#### [Task to complete]
Search the listing below for the word "faultPc" and return each line that contains it.

#### [Records supplied]
/-! ### `State.stop` -/

@[simp] theorem State.stop_v : s.stop.v = s.v := rfl
@[simp] theorem State.stop_idx : s.stop.idx = s.idx := rfl
@[simp] theorem State.stop_pc : s.stop.pc = s.pc := rfl
@[simp] theorem State.stop_stack : s.stop.stack = s.stack := rfl
@[simp] theorem State.stop_sp : s.stop.sp = s.sp := rfl
@[simp] theorem State.stop_dt : s.stop.dt = s.dt := rfl
@[simp] theorem State.stop_st : s.stop.st = s.st := rfl
@[simp] theorem State.stop_fb : s.stop.fb = s.fb := rfl
@[simp] theorem State.stop_kwWaiting : s.stop.kwWaiting = s.kwWaiting := rfl
@[simp] theorem State.stop_kwReg : s.stop.kwReg = s.kwReg := rfl
@[simp] theorem State.stop_kwKey : s.stop.kwKey = s.kwKey := rfl
@[simp] theorem State.stop_mem : s.stop.mem = s.mem := rfl
@[simp] theorem State.stop_status : s.stop.status = .stopped := rfl
@[simp] theorem State.stop_faultCause : s.stop.faultCause = .collaboratorFailure := rfl
@[simp] theorem State.stop_faultPc : s.stop.faultPc = s.pc := rfl
@[simp] theorem State.stop_faultAddr : s.stop.faultAddr = 0#17 := rfl
@[simp] theorem State.stop_cpuMarker : s.stop.cpuMarker = s.cpuMarker := rfl
@[simp] theorem State.stop_dispMarker : s.stop.dispMarker = s.dispMarker := rfl
@[simp] theorem State.stop_render : s.stop.render = s.render := rfl
@[simp] theorem State.stop_buzz : s.stop.buzz = s.buzz := rfl
@[simp] theorem State.stop_ports : s.stop.ports = s.ports := rfl
@[simp] theorem State.stop_timeNs : s.stop.timeNs = s.timeNs := rfl
@[simp] theorem State.stop_params : s.stop.params = s.params := rfl
@[simp] theorem State.stop_agenda : s.stop.agenda = s.agenda := rfl
@[simp] theorem State.stop_inputs : s.stop.inputs = s.inputs := rfl
@[simp] theorem State.stop_draws : s.stop.draws = s.draws := rfl
@[simp] theorem State.stop_freeTicks : s.stop.freeTicks = s.freeTicks := rfl

/-! ### `State.countTimers` -/

@[simp] theorem State.countTimers_v : s.countTimers.v = s.v := rfl
@[simp] theorem State.countTimers_idx : s.countTimers.idx = s.idx := rfl
@[simp] theorem State.countTimers_pc : s.countTimers.pc = s.pc := rfl
@[simp] theorem State.countTimers_stack : s.countTimers.stack = s.stack := rfl
@[simp] theorem State.countTimers_sp : s.countTimers.sp = s.sp := rfl
@[simp] theorem State.countTimers_dt : s.countTimers.dt = countDown s.dt := rfl
@[simp] theorem State.countTimers_st : s.countTimers.st = countDown s.st := rfl
@[simp] theorem State.countTimers_fb : s.countTimers.fb = s.fb := rfl
@[simp] theorem State.countTimers_kwWaiting : s.countTimers.kwWaiting = s.kwWaiting := rfl
@[simp] theorem State.countTimers_kwReg : s.countTimers.kwReg = s.kwReg := rfl
@[simp] theorem State.countTimers_kwKey : s.countTimers.kwKey = s.kwKey := rfl
@[simp] theorem State.countTimers_mem : s.countTimers.mem = s.mem := rfl
@[simp] theorem State.countTimers_status : s.countTimers.status = s.status := rfl
@[simp] theorem State.countTimers_faultCause : s.countTimers.faultCause = s.faultCause := rfl
@[simp] theorem State.countTimers_faultPc : s.countTimers.faultPc = s.faultPc := rfl
@[simp] theorem State.countTimers_faultAddr : s.countTimers.faultAddr = s.faultAddr := rfl
@[simp] theorem State.countTimers_cpuMarker : s.countTimers.cpuMarker = s.cpuMarker := rfl
@[simp] theorem State.countTimers_dispMarker : s.countTimers.dispMarker = s.dispMarker := rfl
@[simp] theorem State.countTimers_render : s.countTimers.render = s.render := rfl
@[simp] theorem State.countTimers_buzz : s.countTimers.buzz = s.buzz := rfl
@[simp] theorem State.countTimers_ports : s.countTimers.ports = s.ports := rfl
@[simp] theorem State.countTimers_timeNs : s.countTimers.timeNs = s.timeNs := rfl
@[simp] theorem State.countTimers_params : s.countTimers.params = s.params := rfl
@[simp] theorem State.countTimers_agenda : s.countTimers.agenda = s.agenda := rfl
@[simp] theorem State.countTimers_inputs : s.countTimers.inputs = s.inputs := rfl
@[simp] theorem State.countTimers_draws : s.countTimers.draws = s.draws := rfl
@[simp] theorem State.countTimers_freeTicks : s.countTimers.freeTicks = s.freeTicks := rfl

/-! ### `State.lowerStrobes` -/

@[simp] theorem State.lowerStrobes_v : s.lowerStrobes.v = s.v := rfl
@[simp] theorem State.lowerStrobes_idx : s.lowerStrobes.idx = s.idx := rfl
@[simp] theorem State.lowerStrobes_pc : s.lowerStrobes.pc = s.pc := rfl
@[simp] theorem State.lowerStrobes_stack : s.lowerStrobes.stack = s.stack := rfl
@[simp] theorem State.lowerStrobes_sp : s.lowerStrobes.sp = s.sp := rfl
@[simp] theorem State.lowerStrobes_dt : s.lowerStrobes.dt = s.dt := rfl
@[simp] theorem State.lowerStrobes_st : s.lowerStrobes.st = s.st := rfl
@[simp] theorem State.lowerStrobes_fb : s.lowerStrobes.fb = s.fb := rfl
@[simp] theorem State.lowerStrobes_kwWaiting : s.lowerStrobes.kwWaiting = s.kwWaiting := rfl
@[simp] theorem State.lowerStrobes_kwReg : s.lowerStrobes.kwReg = s.kwReg := rfl
@[simp] theorem State.lowerStrobes_kwKey : s.lowerStrobes.kwKey = s.kwKey := rfl
@[simp] theorem State.lowerStrobes_mem : s.lowerStrobes.mem = s.mem := rfl
@[simp] theorem State.lowerStrobes_status : s.lowerStrobes.status = s.status := rfl
@[simp] theorem State.lowerStrobes_faultCause : s.lowerStrobes.faultCause = s.faultCause := rfl
@[simp] theorem State.lowerStrobes_faultPc : s.lowerStrobes.faultPc = s.faultPc := rfl
@[simp] theorem State.lowerStrobes_faultAddr : s.lowerStrobes.faultAddr = s.faultAddr := rfl
@[simp] theorem State.lowerStrobes_cpuMarker : s.lowerStrobes.cpuMarker = s.cpuMarker := rfl
@[simp] theorem State.lowerStrobes_dispMarker : s.lowerStrobes.dispMarker = s.dispMarker := rfl
@[simp] theorem State.lowerStrobes_render : s.lowerStrobes.render = false := rfl
@[simp] theorem State.lowerStrobes_buzz : s.lowerStrobes.buzz = false := rfl
@[simp] theorem State.lowerStrobes_ports : s.lowerStrobes.ports = s.ports := rfl
@[simp] theorem State.lowerStrobes_timeNs : s.lowerStrobes.timeNs = s.timeNs := rfl
@[simp] theorem State.lowerStrobes_params : s.lowerStrobes.params = s.params := rfl
@[simp] theorem State.lowerStrobes_agenda : s.lowerStrobes.agenda = s.agenda := rfl
@[simp] theorem State.lowerStrobes_inputs : s.lowerStrobes.inputs = s.inputs := rfl
@[simp] theorem State.lowerStrobes_draws : s.lowerStrobes.draws = s.draws := rfl
@[simp] theorem State.lowerStrobes_freeTicks : s.lowerStrobes.freeTicks = s.freeTicks := rfl

end Sys2Proof.Machine
end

#### [Solution]
@[simp] theorem State.stop_faultPc : s.stop.faultPc = s.pc := rfl
@[simp] theorem State.countTimers_faultPc : s.countTimers.faultPc = s.faultPc := rfl
@[simp] theorem State.lowerStrobes_faultPc : s.lowerStrobes.faultPc = s.faultPc := rfl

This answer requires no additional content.